Wherever a line of the records contains "settlingPeriods", copy that line.

(Dataset excerpts)
*** Begin section ***

-- ==== Sys2Proof/Proofs/Settling.lean ====
section
/-! SUPPORT. What the steps that close an event (log 14) leave as it is, and what they make of the clock. -/

namespace Sys2Proof.Machine

open Sys2Proof

/-! ## Folds that change every record alike -/

theorem modInput_same {s : State} {i : InputId} {f : Input → Input} (h : f (s.input i) = s.input i) :
    s.modInput i f = s := by
  have same : s.inputs.set i (f (s.input i)) = s.inputs := by rw [h]; exact Vector.set_getElem_self _
  exact congrArg (fun x => { s with inputs := x }) same

theorem modChan_same {s : State} {n : ChanId} {f : Channel → Channel} (h : f (s.chan n) = s.chan n) :
    s.modChan n f = s := by
  have same : s.chans.set n (f (s.chan n)) = s.chans := by rw [h]; exact Vector.set_getElem_self _
  exact congrArg (fun x => { s with chans := x }) same

/-- A fold whose updates change the inputs alone changes the inputs alone. -/
theorem forInputs_only {f : InputId → State → State} (h : ∀ i s, f i s = { s with inputs := (f i s).inputs })
    (s : State) : forInputs f s = { s with inputs := (forInputs f s).inputs } := by
  have rest : ∀ (l : List InputId) (s : State),
      l.foldl (fun s i => f i s) s = { s with inputs := (l.foldl (fun s i => f i s) s).inputs } := fun l => by
    induction l with
    | nil => exact fun s => rfl
    | cons i l ih => intro s; rw [List.foldl_cons, ih, h]
  exact rest _ s

/-- A fold that updates every record of one vector of the state alike maps the vector. -/
theorem foldl_map {n : Nat} {β : Type} {f : Fin n → State → State} {get : State → Vector β n}
    {put : State → Vector β n → State} {g : β → β} (get_put : ∀ s v, get (put s v) = v)
    (put_put : ∀ s v w, put (put s v) w = put s w) (put_get : ∀ s, put s (get s) = s)
    (h : ∀ i s, f i s = put s ((get s).set i (g (get s)[i]))) (s : State) :
    (List.finRange n).foldl (fun s i => f i s) s = put s ((get s).map g) := by
  have rest : ∀ (l : List (Fin n)) (s : State),
      l.foldl (fun s i => f i s) s = put s (get (l.foldl (fun s i => f i s) s)) := fun l => by
    induction l with
    | nil => exact fun s => (put_get s).symm
    | cons i l ih => intro s; rw [List.foldl_cons, ih, h, put_put, get_put]
  have each : ∀ i : Fin n, (get ((List.finRange n).foldl (fun s i => f i s) s))[i] = g (get s)[i] := fun i =>
    (foldl_read (read := fun s (i : Fin n) => (get s)[i]) (kept := fun _ => ()) (upd := fun _ _ x => g x) (fun _ _ => rfl)
      (fun i s j => by
        rw [h, get_put, Fin.getElem_fin, Fin.getElem_fin, Vector.getElem_set]
        by_cases same : i = j
        · subst same; rw [if_pos rfl, if_pos rfl]; rfl
        · rw [if_neg same, if_neg (Fin.val_ne_of_ne same)]; rfl)
      (List.finRange n) (List.nodup_finRange n) s i).trans (if_pos (List.mem_finRange i))
  refine (rest _ s).trans (congrArg (put s) ?_)
  ext1 i hi
  rw [Vector.getElem_map]
  exact each ⟨i, hi⟩

theorem forInputs_map {f : InputId → State → State} {g : Input → Input} (h : ∀ i s, f i s = s.modInput i g) (s : State) :
    forInputs f s = { s with inputs := s.inputs.map g } :=
  foldl_map (get := State.inputs) (put := fun s v => { s with inputs := v }) (fun _ _ => rfl) (fun _ _ _ => rfl)
    (fun _ => rfl) h s

theorem forSlots_map {f : SlotId → State → State} {g : Slot → Slot} (h : ∀ i s, f i s = s.modSlot i g) (s : State) :
    forSlots f s = { s with slots := s.slots.map g } :=
  foldl_map (get := State.slots) (put := fun s v => { s with slots := v }) (fun _ _ => rfl) (fun _ _ _ => rfl)
    (fun _ => rfl) h s

theorem forChans_map {f : ChanId → State → State} {g : Channel → Channel} (h : ∀ n s, f n s = s.modChan n g) (s : State) :
    forChans f s = { s with chans := s.chans.map g } :=
  foldl_map (get := State.chans) (put := fun s v => { s with chans := v }) (fun _ _ => rfl) (fun _ _ _ => rfl)
    (fun _ => rfl) h s

/-! ## Boundaries leave the clock and the bus -/

theorem chanBoundary_keeps (s : State) (n : ChanId) :
    (s.chanBoundary n).bcu = s.bcu ∧ (s.chanBoundary n).sbc = s.sbc ∧ (s.chanBoundary n).slots = s.slots := by
  unfold State.chanBoundary
  split
  · exact ⟨rfl, rfl, rfl⟩
  · split
    · simp [answerChannel_keeps, State.releaseChannel]
    · split
      · simp [answerChannel_keeps]
      · exact ⟨rfl, rfl, rfl⟩

theorem chanBoundaries_keeps (s : State) :
    s.chanBoundaries.bcu = s.bcu ∧ s.chanBoundaries.sbc = s.sbc ∧ s.chanBoundaries.slots = s.slots :=
  ⟨forChans_keeps (g := State.bcu) (fun n s => (chanBoundary_keeps s n).1) s,
    forChans_keeps (g := State.sbc) (fun n s => (chanBoundary_keeps s n).2.1) s,
    forChans_keeps (g := State.slots) (fun n s => (chanBoundary_keeps s n).2.2) s⟩

theorem makeChange_keeps (s : State) (i : SlotId) (change : SlotChange) :
    (s.makeChange i change).bcu = s.bcu ∧ (s.makeChange i change).sbc = s.sbc := by
  have entered : ∀ new, ((s.modSlot i fun t => { t with waiting := none }).enterState i new).bcu = s.bcu ∧
      ((s.modSlot i fun t => { t with waiting := none }).enterState i new).sbc = s.sbc := fun new => by
    have h := (OnlySlotWork.enterState (s.modSlot i fun t => { t with waiting := none }) i new).keeps
    exact ⟨h.1, h.2.1⟩
  cases change with
  | powerOff | isolate =>
    simp only [State.makeChange, answerSlot_keeps, entered, and_self]
  | slotReset width => exact entered .resetting

theorem slotBoundary_keeps (s : State) (i : SlotId) :
    (s.slotBoundary i).bcu = s.bcu ∧ (s.slotBoundary i).sbc = s.sbc := by
  unfold State.slotBoundary
  split
  · split
    · exact ⟨rfl, rfl⟩
    · exact makeChange_keeps s i _
  · exact ⟨rfl, rfl⟩

theorem slotBoundaries_keeps (s : State) : s.slotBoundaries.bcu = s.bcu ∧ s.slotBoundaries.sbc = s.sbc :=
  ⟨forSlots_keeps (g := State.bcu) (fun i s => (slotBoundary_keeps s i).1) s,
    forSlots_keeps (g := State.sbc) (fun i s => (slotBoundary_keeps s i).2) s⟩

theorem serveChannel_keeps (s : State) (n : ChanId) :
    (s.serveChannel n).bcu = s.bcu ∧ (s.serveChannel n).sbc = s.sbc := by
  unfold State.serveChannel
  dsimp only
  split
  · split
    · split <;> exact ⟨rfl, rfl⟩
    · exact ⟨rfl, rfl⟩
  · exact ⟨rfl, rfl⟩

theorem serveChannels_keeps (s : State) : s.serveChannels.bcu = s.bcu ∧ s.serveChannels.sbc = s.sbc :=
  ⟨forChans_keeps (g := State.bcu) (fun n s => (serveChannel_keeps s n).1) s,
    forChans_keeps (g := State.sbc) (fun n s => (serveChannel_keeps s n).2) s⟩

/-! ## The clock at a free bus -/

/-- The clock once the bus is FREE (R8, R10, R15). -/
def Bcu.atFreeBus (b : Bcu) : Bcu :=
  match b.clock, b.waiting with
  | .retuning, _ => if b.settling = none then { b with settling := some Config.settlingPeriods } else b
  | .run, some w =>
    { b with clock := if w = .park then .parked else .stopped, waiting := none, deferred := none }
  | _, _ => b

/-- A filtered input whose sampling is suspended (R156). -/
def Input.suspend (x : Input) : Input := if x.filter = 0 then x else { x with run := 0, changeDue := false }

theorem suspendSampling_eq (s : State) : s.suspendSampling = { s with inputs := s.inputs.map Input.suspend } :=
  forInputs_map (fun i s => by
    by_cases unfiltered : (s.input i).filter = 0
    · rw [if_neg (not_not.mpr unfiltered)]
      have same : (s.input i).suspend = s.input i := if_pos unfiltered
      exact (modInput_same same).symm
    · rw [if_pos unfiltered]
      exact congrArg (fun x => { s with inputs := s.inputs.set i x }) (if_neg unfiltered).symm) s

/-- The part once a waiting PARK or CLOCK_STOP is carried out, but for its reply. -/
def State.halted (s : State) (w : ClockWait) : State :=
  { s with
    bcu := { s.bcu with clock := if w = .park then .parked else .stopped, waiting := none, deferred := none }
    inputs := s.inputs.map Input.suspend }

theorem clockBoundary_retuning {s : State} (free : s.sbc.holder = none) (clock : s.bcu.clock = .retuning)
    (settling : s.bcu.settling = none) :
    s.clockBoundary = s.updBcu fun b => { b with settling := some Config.settlingPeriods } := by
  simp [State.clockBoundary, free, clock, settling]

theorem clockBoundary_waiting {s : State} {w : ClockWait} (free : s.sbc.holder = none) (clock : s.bcu.clock = .run)
    (waiting : s.bcu.waiting = some w) :
    s.clockBoundary = if s.bcu.deferred = none then s.halted w
      else (s.halted w).replyCommand .ok (s.halted w).clockReport := by
  unfold State.clockBoundary
  rw [if_neg (not_not.mpr free), clock, waiting]
  simp only [suspendSampling_eq]
  by_cases none : s.bcu.deferred = none
  · rw [if_pos none]
    exact (if_pos none).trans (by simp [State.halted, State.updBcu, none])
  · rw [if_neg none]
    exact if_neg none

theorem clockBoundary_otherwise {s : State}
    (h : s.sbc.holder = none → (s.bcu.clock = .retuning → s.bcu.settling ≠ none) ∧
      (s.bcu.clock = .run → s.bcu.waiting = none)) : s.clockBoundary = s := by
  unfold State.clockBoundary
  split
  · rfl
  case isFalse held =>
    obtain ⟨settles, runs⟩ := h (not_not.mp held)
    split
    case h_1 clock => rw [if_neg (settles clock)]
    case h_2 w clock waiting => rw [runs clock] at waiting; cases waiting
    case h_3 => rfl

theorem clockBoundary_bcu (s : State) :
    s.clockBoundary.bcu = if s.sbc.holder = none then s.bcu.atFreeBus else s.bcu := by
  split
  case isFalse held => rw [clockBoundary_otherwise fun free => absurd free held]
  case isTrue free =>
    unfold Bcu.atFreeBus
    split
    case h_1 clock =>
      split
      case isTrue settling => rw [clockBoundary_retuning free clock settling]; rfl
      case isFalse settling => rw [clockBoundary_otherwise fun _ => ⟨fun _ => settling, fun run => by simp [clock] at run⟩]
    case h_2 w clock waiting =>
      rw [clockBoundary_waiting free clock waiting]
      split
      · rfl
      · exact (replyCommand_keeps ..).1
    case h_3 notRetuning notWaiting =>
      rw [clockBoundary_otherwise fun _ => ⟨fun clock => (notRetuning clock).elim, fun clock => ?_⟩]
      exact Option.eq_none_iff_forall_ne_some.mpr fun w waiting => notWaiting w clock waiting

theorem beginAccessCycle_bcu (s : State) : s.beginAccessCycle.bcu = s.bcu := by
  unfold State.beginAccessCycle
  split
  · rfl
  · split
    · rfl
    · exact (endAccess_keeps ..).1

theorem arbitrate_bcu (s : State) : s.arbitrate.bcu = s.bcu := by
  unfold State.arbitrate
  split
  · split
    · rfl
    · rfl
    · rfl
    · exact beginAccessCycle_bcu s
  · rfl

/-- What closes an event makes of the clock: its step at a free bus, and perhaps an admitted CLOCK_WOKE record. -/
theorem settle_bcu (s : State) :
    ∃ woke, s.settle.bcu = { (if s.sbc.holder = none then s.bcu.atFreeBus else s.bcu) with woke := woke } := by
  unfold State.settle
  rw [(admitOffers_takes _).bcu, arbitrate_bcu, clockBoundary_bcu, (serveChannels_keeps _).1, (serveChannels_keeps _).2,
    (slotBoundaries_keeps _).1, (slotBoundaries_keeps _).2, (chanBoundaries_keeps _).1, (chanBoundaries_keeps _).2.1]
  exact ⟨_, rfl⟩

theorem Quiet.cycle {s t : State} (q : Quiet s t) : t.sbc.cycle = s.sbc.cycle := congrArg Essentials.cycle q.same

/-- Under a grant, what closes an event leaves the cycle on the bus. -/
theorem settle_cycle {s : State} (held : s.sbc.holder ≠ none) : s.settle.sbc.cycle = s.sbc.cycle := by
  have same : s.chanBoundaries.slotBoundaries.serveChannels.sbc = s.sbc := by
    rw [(serveChannels_keeps _).2, (slotBoundaries_keeps _).2, (chanBoundaries_keeps _).2.1]
  unfold State.settle
  generalize s.chanBoundaries.slotBoundaries.serveChannels = t at same
  have held : t.sbc.holder ≠ none := by rwa [same]
  have clock : t.clockBoundary = t := by unfold State.clockBoundary; rw [if_pos held]
  have bus : t.arbitrate = t := by unfold State.arbitrate; rw [if_neg fun h => held h.1]
  rw [clock, bus, ← same]
  exact (Quiet.admitOffers t).cycle

end Sys2Proof.Machine
end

*** End section ***

● Exercise result
  | .retuning, _ => if b.settling = none then { b with settling := some Config.settlingPeriods } else b
    s.clockBoundary = s.updBcu fun b => { b with settling := some Config.settlingPeriods } := by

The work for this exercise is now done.